Tribünler dolup kapılar kapanınca Beşiktaş'ı izlemek engellenemez, izlemek için herşeyi yaparım diyenler...

8 Nisan 2010 Perşembe

Beşiktaş-Trabzonspor 10.04.2010

Bundan on bir sene evvel bir Trabzonspor maçı için ilk organizasyonumuzu düzenlemiştik Eskişehir'de. Bir otobüsü bulmasak d Beşiktaş aşkıyla gecenin bir yarısı tren istasyonunda bulmuştuk kendimizi (Fotosu yan tarafta mevcuttur). O zamanlar şampiyonluk iddiamız da kuvvetli değildi ama aşkımızın gücü yollara meydan okuyordu. Şimdi yine bir Trabzonspor maçı öncesi hesaba kitaba başlamak, Kadıköy'e, umuda yolculuğa çıkmak ve Mustafa Denizli'nin kehanetlerine kulak kabartmak için bekleyişteyiz. Her hesapsız puan kaybı için ahlanıp vahlanarak son altı maça geldik. Öyle bir takımız ki kazandığı kadar kaybettiği maçlar da olağan geliyor. 2-0'dan maç da çeviriyor, gol atamadan iki puan da bırakıyor. Bu iki haftada iki galibiyet alınabileceğine inanıyoruz ama kimse de iki maçtan da galip çıkılmasa şaşırmayacak. İş iki maçla da bitmeyecek zaten. Herkes elinde kağıt kalem, gözü kendi maçında, kulağı rakibininkinde geçirecek son haftaları. Biz şimdilik Kadıköy'e umutlu geçek için rakibin Umut'unu tutup kendi Rüştü'müzü ispatlayalım, bir şekilde üç puana uzanalım.
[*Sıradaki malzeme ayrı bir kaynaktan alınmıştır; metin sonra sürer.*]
-- ==== Sys2Proof/Proofs/EngineControl.lean ====
section
/-! ENGINE_GO, ENGINE_STOP and the start of a head (chapter 5). -/

namespace Sys2Proof.Machine

section
variable {s : State}

/-- With enable OFF and no activation open nothing waits for notice room (R87). -/
theorem State.HeadWaitExact.idle_of_off (exact_ : s.HeadWaitExact) (off : s.enable = false)
    (closed : s.activation = none) : s.activity = .idle :=
  (exact_ closed).2 fun waits => Bool.noConfusion (off.symm.trans waits.1)

theorem State.settleActivity_off (off : s.enable = false) (closed : s.activation = none) :
    s.settleActivity = { s with activity := .idle } := by
  have idle := State.HeadWaitExact.idle_of_off (s := s.settleActivity) s.settleActivity_settles.2
    (by rw [State.settleActivity_enable, off]) (by rw [State.settleActivity_activation, closed])
  rw [State.settleActivity_eq, idle]

theorem State.linkAt_closed (closed : s.activation = none) (stage : Stage) : s.linkAt stage = none := by
  simp only [State.linkAt, closed]

/-- ACTV with no service in flight (R191). -/
theorem State.actv_none (closed : s.working = none) : s.actv = 0xFFFF := by
  simp only [State.actv, closed]
  rfl

end

/-! ### ENGINE_GO and ENGINE_STOP -/

section
variable {s : State}

theorem State.engineStopClaim_idle (idle : s.activity = .idle) :
    s.engineStopClaim = ({ s with enable := false } : State).complete codeEngineStop ⟨.ok, 0, s.actv⟩ := by
  simp only [State.engineStopClaim, State.stopReply, idle]
  rfl

theorem State.engineStopClaim_running (running : s.activity = .running) :
    s.engineStopClaim = ({ s with enable := false } : State).stopWaits := by
  simp only [State.engineStopClaim, running]

/-- In a head wait there is no link to drop (R98). -/
theorem State.engineStopClaim_noLink (stalled : s.activity = .stalled) (noLink : s.linkAt .waiting = none) :
    s.engineStopClaim =
      ({ s with enable := false } : State).settleActivity.complete codeEngineStop ⟨.ok, 2, s.actv⟩ := by
  simp only [State.engineStopClaim, State.stopReply, stalled, noLink]
  rfl

/-- In a link wait the enable-OFF course is taken (R98). -/
theorem State.engineStopClaim_linkWait {a : Activation} {l : Link} (stalled : s.activity = .stalled)
    (waits : s.linkAt .waiting = some (a, l)) :
    s.engineStopClaim =
      (({ s with enable := false } : State).enableOffCourse l).complete codeEngineStop ⟨.ok, 2, s.actv⟩ := by
  simp only [State.engineStopClaim, State.stopReply, stalled, waits]
  rfl

end

/-- Settles O30: ENGINE_GO settles with enable ON; ENGINE_STOP by the activity it finds. -/
theorem engineGoAndEngineStop : Obligations.EngineGoAndEngineStop := by
  unfold Obligations.EngineGoAndEngineStop
  refine ⟨fun s serves => ?_, fun s serves => ?_⟩
  · have run : exec .engineGo s = .next (s.served codeEngineGo).engineGoClaim :=
      answer_command serves State.engineGoClaim
    have claim : (s.served codeEngineGo).engineGoClaim =
        ({ s.served codeEngineGo with enable := true } : State).settleActivity.complete codeEngineGo
          ⟨.ok, if s.enable then 1 else 0, 0⟩ := by
      rw [State.engineGoClaim, State.served_enable]
      cases s.enable <;> rfl
    have settles := State.settled_complete_settles (s := s) (code := codeEngineGo)
      (v := { s.served codeEngineGo with enable := true }) ⟨.ok, if s.enable then 1 else 0, 0⟩ rfl rfl
    rw [← claim] at settles
    rw [State.settled_complete (s := s) (v := { s.served codeEngineGo with enable := true }) _ rfl] at claim
    refine ⟨_, run, ?_, settles⟩
    generalize (s.served codeEngineGo).engineGoClaim = t at claim ⊢
    generalize ({ s.served codeEngineGo with enable := true } : State).settleActivity.activity = activity at claim
    rw [claim]
    rfl
  · have run : exec .engineStop s = .next (s.served codeEngineStop).engineStopClaim :=
      answer_command serves State.engineStopClaim
    refine ⟨fun idle => run.trans (congrArg Host.Outcome.next ?_),
      fun stalled closed => run.trans (congrArg Host.Outcome.next ?_),
      fun running => run.trans (congrArg Host.Outcome.next ?_)⟩
    · rw [State.engineStopClaim_idle (s := s.served codeEngineStop) idle,
        State.complete_eq (s := s) (t := { s.served codeEngineStop with enable := false }) _ rfl]
      rfl
    · have noLink : (s.served codeEngineStop).linkAt .waiting = none := State.linkAt_closed (s := s.served _) closed _
      have actv : (s.served codeEngineStop).actv = 0xFFFF :=
        State.actv_none (s := s.served codeEngineStop) (State.working_closed (s := s.served codeEngineStop) closed)
      rw [State.engineStopClaim_noLink (s := s.served codeEngineStop) stalled noLink, actv,
        State.settleActivity_off (s := { s.served codeEngineStop with enable := false }) rfl closed,
        State.complete_eq (s := s) (t := { s.served codeEngineStop with enable := false, activity := .idle }) _ rfl]
      rfl
    · rw [State.engineStopClaim_running (s := s.served codeEngineStop) running]
      rfl

/-! ### The head -/

section
variable {s : State} {n : RecNo}

theorem State.headChoice_notDue (notDue : s.enable = false ∨ s.activity ≠ .idle) : s.headChoice = s := by
  refine if_neg ?_
  rintro ⟨on, idle⟩
  exact notDue.elim (fun off => Bool.noConfusion (off.symm.trans on)) fun busy => busy idle

theorem State.headChoice_none (none_ : s.chosenHead = none) : s.headChoice = s := by
  rw [State.headChoice, none_]
  exact ite_self s

theorem State.headChoice_starts (on : s.enable = true) (idle : s.activity = .idle) (chosen : s.chosenHead = some n)
    (room : s.notices.queue.length ≤ 30) : s.headChoice = s.startHead n := by
  rw [State.headChoice, if_pos ⟨on, idle⟩, chosen]
  exact if_pos ((State.noticeRoom_iff s).mpr room)

theorem State.headChoice_waits (on : s.enable = true) (idle : s.activity = .idle) (chosen : s.chosenHead ≠ none)
    (full : 30 < s.notices.queue.length) : s.headChoice = { s with activity := .stalled } := by
  obtain ⟨n, found⟩ := Option.ne_none_iff_exists'.mp chosen
  rw [State.headChoice, if_pos ⟨on, idle⟩, found]
  exact if_neg (Bool.eq_false_iff.mp ((State.noticeRoom_false_iff s).mpr full))

end

/-- Settles O32: the arbiter's choice is the head R89 chooses. -/
theorem headStartOfChosenRecord : Obligations.HeadStartOfChosenRecord := by
  unfold Obligations.HeadStartOfChosenRecord
  refine ⟨fun s n negated on idle chosen room => ?_, fun s negated =>
    ⟨fun notDue => answer_event negated ?_, fun on idle ⟨n, eligible⟩ full => answer_event negated ?_⟩⟩
  · refine answer_event negated
      ((State.headChoice_starts on idle (State.chosenHead_of_isChosen chosen) room).trans ?_)
    rw [State.startHead]
    dsimp only
    rw [State.unitBoundary_going _ _ rfl]
    rfl
  · rcases notDue with off | busy | none_
    · exact State.headChoice_notDue (.inl off)
    · exact State.headChoice_notDue (.inr busy)
    · exact State.headChoice_none (State.chosenHead_none none_)
  · exact State.headChoice_waits on idle (State.chosenHead_ne_none eligible) full

end Sys2Proof.Machine
end

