/-- Settles O34: step 4 of the resolution. -/
theorem linkResolutionChecksSuccessor : Obligations.LinkResolutionChecksSuccessor := by
  unfold Obligations.LinkResolutionChecksSuccessor
  intro s a l negated opened link going due sorted below on room
  have step : s.resolutionStep =
      if s.successorReady l.succ then s.startLink a l.succ.num else (s.post l.broken).endActivation :=
    (State.resolutionStep_due opened link due).trans ((State.resolve_on below on).trans
      (if_neg (by rw [(State.noticeRoom_iff s).mpr room]; exact Bool.noConfusion)))
  refine ⟨fun armed gen => answer_event negated (step.trans ?_), fun broken => ⟨_, answer_event negated step, ?_⟩⟩
  · rw [if_pos ((s.successorReady_iff _).mpr ⟨armed, gen⟩), State.startLink]
    dsimp only
    rw [State.unitBoundary_going _ _ (by exact going), going]
    have handle : (⟨l.succ.num, s.records[l.succ.num].gen⟩ : Handle) = l.succ := by rw [gen]
    rw [Working.load, handle]
    rfl
  · have notReady : ¬s.successorReady l.succ = true := fun ready =>
      have sound := (s.successorReady_iff _).mp ready
      broken.elim (fun other => other sound.1) fun other => other sound.2
    exact State.post_ends s l.broken sorted (if_neg notReady)

/-! ### A deferred command applied afresh -/

section
variable {s : State}

theorem State.standingTrigger_shape (s : State) (n : RecNo) :
    s.standingTrigger n = { s with records := (s.standingTrigger n).records } := by
  have shape := s.standingTrigger_eq n
  generalize s.standingTrigger n = t at shape ⊢
  rw [shape]

theorem State.applyHold_shape (s : State) (w : Word) :
    (s.applyHold w).1 = { s with records := (s.applyHold w).1.records } := by
  unfold State.applyHold
  split
  · rfl
  · dsimp only
    split
    · rfl
    · rfl
    · exact State.standingTrigger_shape _ _
    · exact State.standingTrigger_shape _ _
    · rfl
    · rfl
    · rfl

theorem State.applyRetire_shape (s : State) (w : Word) : (s.applyRetire w).1 =
    { s with records := (s.applyRetire w).1.records, bindings := (s.applyRetire w).1.bindings } := by
  unfold State.applyRetire
  split <;> rfl

theorem State.applyDeferred_shape (s : State) (d : Deferred) : (s.applyDeferred d).1 =
    { s with records := (s.applyDeferred d).1.records, bindings := (s.applyDeferred d).1.bindings } := by
  unfold State.applyDeferred
  split
  · have shape := s.applyHold_shape d.handle.word
    have bindings : (s.applyHold d.handle.word).1.bindings = s.bindings := by rw [shape]
    rw [bindings]
    exact shape
  · exact s.applyRetire_shape d.handle.word

/-- The handle a command holds, checked afresh (R48). -/
theorem State.applyDeferred_stale {d : Deferred} (stale : s.StaleHandle d.handle.word d.handle.num) :
    s.applyDeferred d = (s, .bare .stale) := by
  have refused := State.checkHandle_stale stale
  unfold State.applyDeferred State.applyHold State.applyRetire
  rw [refused]
  cases d.kind <;> rfl

theorem State.applyDeferred_retire {d : Deferred} (retire : d.kind = .retire)
    (names : s.NamesRecord d.handle.word d.handle.num) :
    s.applyDeferred d = (s.freeRecord d.handle.num, .done d.handle.word s.records[d.handle.num].state) := by
  rw [State.applyDeferred, retire]
  dsimp only
  rw [State.applyRetire, State.checkHandle_passed names]

/-- The applied-afresh step, from what applying the command gives (R126). -/
theorem State.afreshStep_ends {a : Activation} {d : Deferred} (opened : s.activation = some a) (work : a.work = none)
    (deferred : a.deferred = some d) :
    s.afreshStep = ((s.applyDeferred d).1.complete d.kind.command (s.applyDeferred d).2).endActivation := by
  have awaits : s.awaitingAfresh = some d := by
    simp only [State.awaitingAfresh, opened, work, deferred]
  rw [State.afreshStep, awaits]

/-- What the step leaves, from the state and the reply the command gives. -/
theorem State.afresh_course {d : Deferred} {u : State} {r : Reply} (applied : s.applyDeferred d = (u, r))
    (stop : s.port.stopHandle = none) (code : Byte) {t : State} (ends : t = (u.complete code r).endActivation) :
    t.HeadWaitExact ∧ t = { s with
      activation := none
      records := u.records
      bindings := u.bindings
      activity := t.activity
      port := { s.port with
        state := .ready
        result := BitVec.ofNat 16 (r.result.code + code.toNat * 256)
        rval0 := r.rval0
        rval1 := r.rval1 } } := by
  have shape := s.applyDeferred_shape d
  rw [applied] at shape
  dsimp only at shape
  have eq := (u.complete code r).endActivation_eq
  obtain ⟨_, exact_, kept, _⟩ := (u.complete code r).endActivation_ends
  rw [kept rfl, ← ends] at eq
  rw [← ends] at exact_
  have port : (u.complete code r).port = { s.port with
      state := .ready
      result := BitVec.ofNat 16 (r.result.code + code.toNat * 256)
      rval0 := r.rval0
      rval1 := r.rval1 } := by
    rw [State.complete_port, (by rw [shape] : u.port = s.port), ← stop]
  refine ⟨exact_, ?_⟩
  rw [port] at eq
  generalize u.records = records at *
  generalize u.bindings = bindings at *
  subst shape
  exact eq

/-- What a HOLD applied afresh leaves of a record written back (R48). -/
def State.HeldAfresh (s u : State) (n : RecNo) : Prop :=
  u.bindings = s.bindings ∧
  u.records = s.records.set n { s.records[n] with
    state := .held, fault := u.records[n].fault, latch := u.records[n].latch } ∧
  (s.records[n].state = .armed →
    u.records[n].latch = s.records[n].latch ∧ u.records[n].fault = s.records[n].fault) ∧
  (s.records[n].state ≠ .armed → u.records[n].fault = none ∧
    s.StandingLatch n { s.records[n] with state := .held } u.records[n].latch)

theorem State.heldAfresh_armed {n : RecNo} (armed : s.records[n].state = .armed) :
    s.HeldAfresh (s.setRecord n { s.records[n] with state := .held }) n := by
  unfold State.HeldAfresh
  rw [State.setRecord_get]
  exact ⟨rfl, rfl, fun _ => ⟨rfl, rfl⟩, fun other => absurd armed other⟩

theorem State.heldAfresh_standing {n : RecNo} (map : s.BindingMap) (other : s.records[n].state ≠ .armed) :
    s.HeldAfresh ((s.setRecord n { s.records[n] with state := .held, fault := none }).standingTrigger n) n := by
  have held : (s.setRecord n { s.records[n] with state := .held, fault := none }).BindingMap :=
    map.replaced RecState.noConfusion rfl
  have latch := State.setRecord_standing_latch held
  have shape := State.setRecord_standing s n { s.records[n] with state := .held, fault := none }
  generalize (s.setRecord n { s.records[n] with state := .held, fault := none }).standingTrigger n = u at latch shape
  have records : u.records = s.records.set n
      { s.records[n] with state := .held, fault := none, latch := u.records[n].latch } := by
    conv_lhs => rw [shape]
    rfl
  have bindings : u.bindings = s.bindings := by
    rw [shape]
    rfl
  have fault : u.records[n].fault = none := by
    rw [State.record_of_set records]
  exact ⟨bindings, by rw [fault]; exact records, fun armed => absurd armed other, fun _ => ⟨fault, latch⟩⟩

/-- HOLD applied afresh to a record left ARMED, SPENT or FAULTED (R48). -/
theorem State.applyDeferred_hold {d : Deferred} (hold : d.kind = .hold)
    (names : s.NamesRecord d.handle.word d.handle.num) (map : s.BindingMap)
    (left : s.records[d.handle.num].state = .armed ∨ s.records[d.handle.num].state = .spent ∨
      s.records[d.handle.num].state = .faulted) :
    s.HeldAfresh (s.applyDeferred d).1 d.handle.num ∧
    (s.applyDeferred d).2 = .done d.handle.word s.records[d.handle.num].state := by
  have held : s.applyDeferred d = s.applyHold d.handle.word := by
    rw [State.applyDeferred, hold]
  rw [held, State.applyHold_passed names]
  rcases left with armed | spent | faulted
  · rw [armed]
    exact ⟨State.heldAfresh_armed armed, rfl⟩
  · rw [spent]
    exact ⟨State.heldAfresh_standing map (by rw [spent]; exact RecState.noConfusion), rfl⟩
  · rw [faulted]
    exact ⟨State.heldAfresh_standing map (by rw [faulted]; exact RecState.noConfusion), rfl⟩

end

/-- Settles O35: the command applied by its kind and the record found, its completion and the end of the activation. -/
theorem deferredCommandAppliedAfresh : Obligations.DeferredCommandAppliedAfresh := by
  unfold Obligations.DeferredCommandAppliedAfresh
  intro s a d negated opened work deferred stop map
  have step := State.afreshStep_ends opened work deferred
  obtain ⟨u, r, applied⟩ : ∃ u r, s.applyDeferred d = (u, r) := ⟨_, _, rfl⟩
  rw [applied] at step
  dsimp only at step
  refine ⟨_, answer_event negated step, ?_⟩
  obtain ⟨exact_, shape⟩ := State.afresh_course applied stop d.kind.command rfl
  generalize (u.complete d.kind.command r).endActivation = t at exact_ shape ⊢
  have records : t.records = u.records := by rw [shape]
  have bindings : t.bindings = u.bindings := by rw [shape]
  have result : t.port.result = BitVec.ofNat 16 (r.result.code + d.kind.command.toNat * 256) := by rw [shape]
  have rval0 : t.port.rval0 = r.rval0 := by rw [shape]
  have rval1 : t.port.rval1 = r.rval1 := by rw [shape]
  have closed : t.activation = none := by rw [shape]
  have answered : r = .done d.handle.word s.records[d.handle.num].state →
      t.port.result = BitVec.ofNat 16 (d.kind.command.toNat * 256) ∧ t.port.rval0 = d.handle.word ∧
      t.port.rval1.toNat = s.records[d.handle.num].state.code := fun done => by
    rw [result, rval0, rval1, done]
    exact ⟨congrArg (BitVec.ofNat 16) (Nat.zero_add _), rfl, RecState.word_toNat _⟩
  rw [records, bindings]
  refine ⟨closed, exact_, by rw [result, rval0, rval1]; exact shape, fun stale => ?_, fun names left => ?_⟩
  · obtain ⟨rfl, rfl⟩ := Prod.mk.inj ((State.applyDeferred_stale stale).symm.trans applied)
    exact ⟨rfl, rfl, result, rval0, rval1⟩
  · cases kind : d.kind with
    | retire =>
      obtain ⟨rfl, rfl⟩ := Prod.mk.inj ((State.applyDeferred_retire kind names).symm.trans applied)
      obtain ⟨result, rval0, rval1⟩ := answered rfl
      rw [kind] at result
      exact ⟨result, rval0, rval1, fun _ => (s.freeRecord_freed _).congr rfl rfl records bindings,
        fun hold => DeferredKind.noConfusion hold⟩
    | hold =>
      obtain ⟨⟨table, left_⟩, reply⟩ := State.applyDeferred_hold kind names map left
      rw [applied] at table left_ reply
      obtain ⟨result, rval0, rval1⟩ := answered reply
      rw [kind] at result
      exact ⟨result, rval0, rval1, fun retire => DeferredKind.noConfusion retire, fun _ => ⟨table, left_⟩⟩
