/-- Settles O42: what follows by the deferred command and the successor due. -/
theorem writeBackContinues : Obligations.WriteBackContinues := by
  unfold Obligations.WriteBackContinues
  intro s a w c negated opened work ended sound
  have step : s.writeBackStep = s.writeBackClaim a w c := State.writeBackStep_eq opened work ended sound
  exact ⟨_, answer_event negated step, fun deferred => State.writeBackClaim_deferred deferred,
    fun going x successor due => State.writeBackClaim_links going (Working.dueSuccessor_matches successor due),
    fun going noMatch => State.writeBackClaim_ends going (Working.dueSuccessor_none noMatch)⟩

/-- Settles O43: the record left FAULTED, its notice, and what follows, where no successor is due. -/
theorem faultWriteBackLeavesFaulted : Obligations.FaultWriteBackLeavesFaulted := by
  unfold Obligations.FaultWriteBackLeavesFaulted
  intro s a w cause addr negated opened work ended sorted
  have step : s.faultWriteBackStep = s.writeBackClaim a w (.fault cause addr) :=
    State.faultWriteBackStep_eq opened work ended rfl
  have outcome : outcomeNotice w (.fault cause addr) s.records[w.handle.num].overrun =
      some ⟨w.handle, w.edit.urgency, .fault s.records[w.handle.num].overrun w.moved ⟨cause, addr⟩⟩ := rfl
  have noMatch : ∀ x ∈ w.edit.successor, conditionMatches x.condition (.fault cause addr) = false := fun x _ => by
    cases x.condition <;> rfl
  refine ⟨_, answer_event negated step, ?_, (State.writeBackClaim_posts outcome sorted).1,
    fun deferred => State.writeBackClaim_deferred deferred,
    fun going => State.writeBackClaim_ends going (Working.dueSuccessor_none noMatch)⟩
  have shape := s.writeBackClaim_shape a w (.fault cause addr)
  have records := s.writeBackClaim_records a w (.fault cause addr)
  have bindings := s.writeBackClaim_bindings a w (.fault cause addr)
  have keeps : w.autoRetires (.fault cause addr) = false := rfl
  have table := (State.storeProgress_record (s := s.postOutcome w (.fault cause addr)) keeps).2
  rw [table, State.postOutcome_bindings] at bindings
  rw [State.storeProgress_notArmed keeps RecState.noConfusion, State.postOutcome_posts outcome, State.setRecord_get,
    State.setRecord_setRecord] at records
  rw [bindings, records] at shape
  exact shape

end Sys2Proof.Machine
end

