-- ==== Sys2Proof/Machine/Reset.lean ====
section
/-! DEFINITION. The meaning of RESET (70_reset_and_hazards.md R190 to R193). -/

namespace Sys2Proof.Machine

/-- RXREG_RESET of this reset: a reset that is only held on (tick 0) keeps the value drawn when it began, and a new one
draws a new value (10_state.md R44, 70_reset_and_hazards.md R190, R193). Log entry 4. -/
def rxregResetFor (s : State) : Byte :=
  if s.tick = 0 then s.rx.reg else Config.rxregReset (s.clock + 1)

/-- RESET: both engines take the reset state, whatever they were doing, and no event is emitted. -/
def execReset (s : State) : Host.Outcome State Fault Refusal :=
  .next { s with rx := Receive.reset (rxregResetFor s), tx := Transmit.reset, tick := 0 }

end Sys2Proof.Machine
end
Sonra adım alışırcasına yaklaşırız hedefe.

6 Nisan 2010 Salı

TRT1 de Amigolar Konuşacak...


TRT 1'de yayınlanan ve geçen senede programa katılan tribün amigoları, "Nasılsınız?" isimli programa bu sene de davet edilmişler. Tayfun Talipoğlu'nun sunduğu ve geçen seneki bölümüyle büyük beğeni toplayan programın yenisi bu akşam ( 6 Nisan 2010 Salı günü) saat 23.10'dan itibaren TRT 1 ekranlarında izleyebilirsiniz. Sadece 8 takımın temsilcisi olacakmış. Fenerbahçe, Galatasaray, Beşiktaş, Trabzonspor, Diyarbakırspor, Eskişehirspor, Bursaspor ve Kayserispor. iyi seyirler...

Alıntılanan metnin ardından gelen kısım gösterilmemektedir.